### [YOUR GOAL]
Every line that includes the word "lastEvent" needs to be copied from the listing.

** Opening RECORDED DATA block **

/-- The output actions of a firing clause (R304). -/
def State.outPz (s : State) (w t i : Nat) : State :=
  if s.prism.omode i ≠ 1 then s
  else match bits w (80 + 2 * i) 2 with
    | 1 => (s.pzDrive i true).modPrism (fun p => { p with ends := Tab.erase p.ends i })
    | 2 => (s.pzDrive i false).modPrism (fun p => { p with ends := Tab.erase p.ends i })
    | 3 => s.pzPulseOut i t
    | _ => s

/-- WIDTH comparators with WCMP 2 whose first swing lies MAX back in this tick have their event now (R299). -/
def State.lateWidth (s : State) (t e : Nat) : State :=
  let c := Tab.get {} s.prism.ecs e
  if s.prism.ec e 0 1 = 3 ∧ s.prism.ec e 3 1 = 2 then
    match c.pulse with
    | some p =>
      let at_ := p + s.prism.ec e 16 8
      let note := noteAt s.prism.aligned (t, at_) c.placed
      let quiet : Bool := match c.lastEvent with
        | some l => decide (l + s.prism.ec e 7 1 * frac < at_)
        | none => true
      if at_ / frac ≤ t then
        let s := s.modPrism (fun x => { x with ecs := Tab.insert x.ecs e { c with
          pulse := none, lastEvent := if quiet then some at_ else c.lastEvent, placed := if quiet then note else c.placed } })
        if quiet then s.pzPulse (0x18 + e) t (t + 1) else s
      else s
    | none => s
  else s

/-- Aligned tick `t` is evaluated in real tick `t + 64`; the lines given are those at tick `t`. Where what ends the run has
occurred by then, Prism stops at the end of the tick (R307). The second component is the placed instant that a ring trigger
broadcast carries, if the firing clause sends one (R302). -/
def State.prismTick (s : State) (ext : ExtLines) (high low : BitVec 512) : State × Option Nat :=
  if ¬ s.pzRunning then (s, none)
  else
    let t := s.prism.aligned
    let ext := s.wired ext t
    let s := s.reach (t + 64)
    let s := (List.range 4).foldl (fun s e => s.lateWidth t e) s
    let ms := (List.range 8).map (s.pcMatch ext high low t)
    let res := s.resource ext ms t
    let level := s.rd PZ_STAT.LEVEL
    let fired := ((List.range 4).map (s.prism.clause level)).find? (fun w => clauseTrue w res)
    let src := (List.range 8).map (fun k =>
      res (field s.prism.prog (64 + 16 * k + 6) 1) != bit (field s.prism.prog (64 + 16 * k + 7) 1) 0)
    let w := fired.getD 0
    let act := bits w 32 8
    let restart := s.prism.restart.any (· ≤ t)
    let s := s.modPrism (fun p => { p with
      aligned := t + 1, start := restart, restart := p.restart.filter (t < ·), prevMatch := ms, seen := true,
      sig := level, pulses := p.pulses.filter (fun x => t + 1 < x.till) })
    let (at_, s) := if bit act 0 then s.place t (bits w 40 8) else (t * frac, s)
    let s := if bit act 0 then s.issueTrigger t at_ false (bits w 40 8 == 5) else s
    let s := if bit act 1 then s.wr PZ_STAT.QUAL 1 else if bit act 2 then s.wr PZ_STAT.QUAL 0 else s
    let s := if bit act 3 then s.loupeJump (bits w 48 8) true true else s
    let s := (List.range 8).foldl (fun s k => s.countPz k (bits w (64 + 2 * k) 2) (src.getD k false)) s
    let s := (List.range 12).foldl (fun s i => s.outPz w t i) s
    let s := if fired.isSome then s.wr PZ_STAT.LEVEL (bits w 24 8) else s
    let s := if restart then
        let s := s.wr PZ_STAT.LEVEL (s.prism.byte 2)
        if bit (s.prism.byte 3) 0 then (List.range 8).foldl (fun s k => s.wr PZ_CNT.COUNT 0 0 k) s else s
      else s
    let s := if bit act 4 ∨ s.prism.stopAt.any (· ≤ t) then s.pzStop else s
    (s, if bit act 5 then some at_ else none)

** Closing RECORDED DATA block **

### [RESPONSE TO THIS EXERCISE]
      let quiet : Bool := match c.lastEvent with
          pulse := none, lastEvent := if quiet then some at_ else c.lastEvent, placed := if quiet then note else c.placed } })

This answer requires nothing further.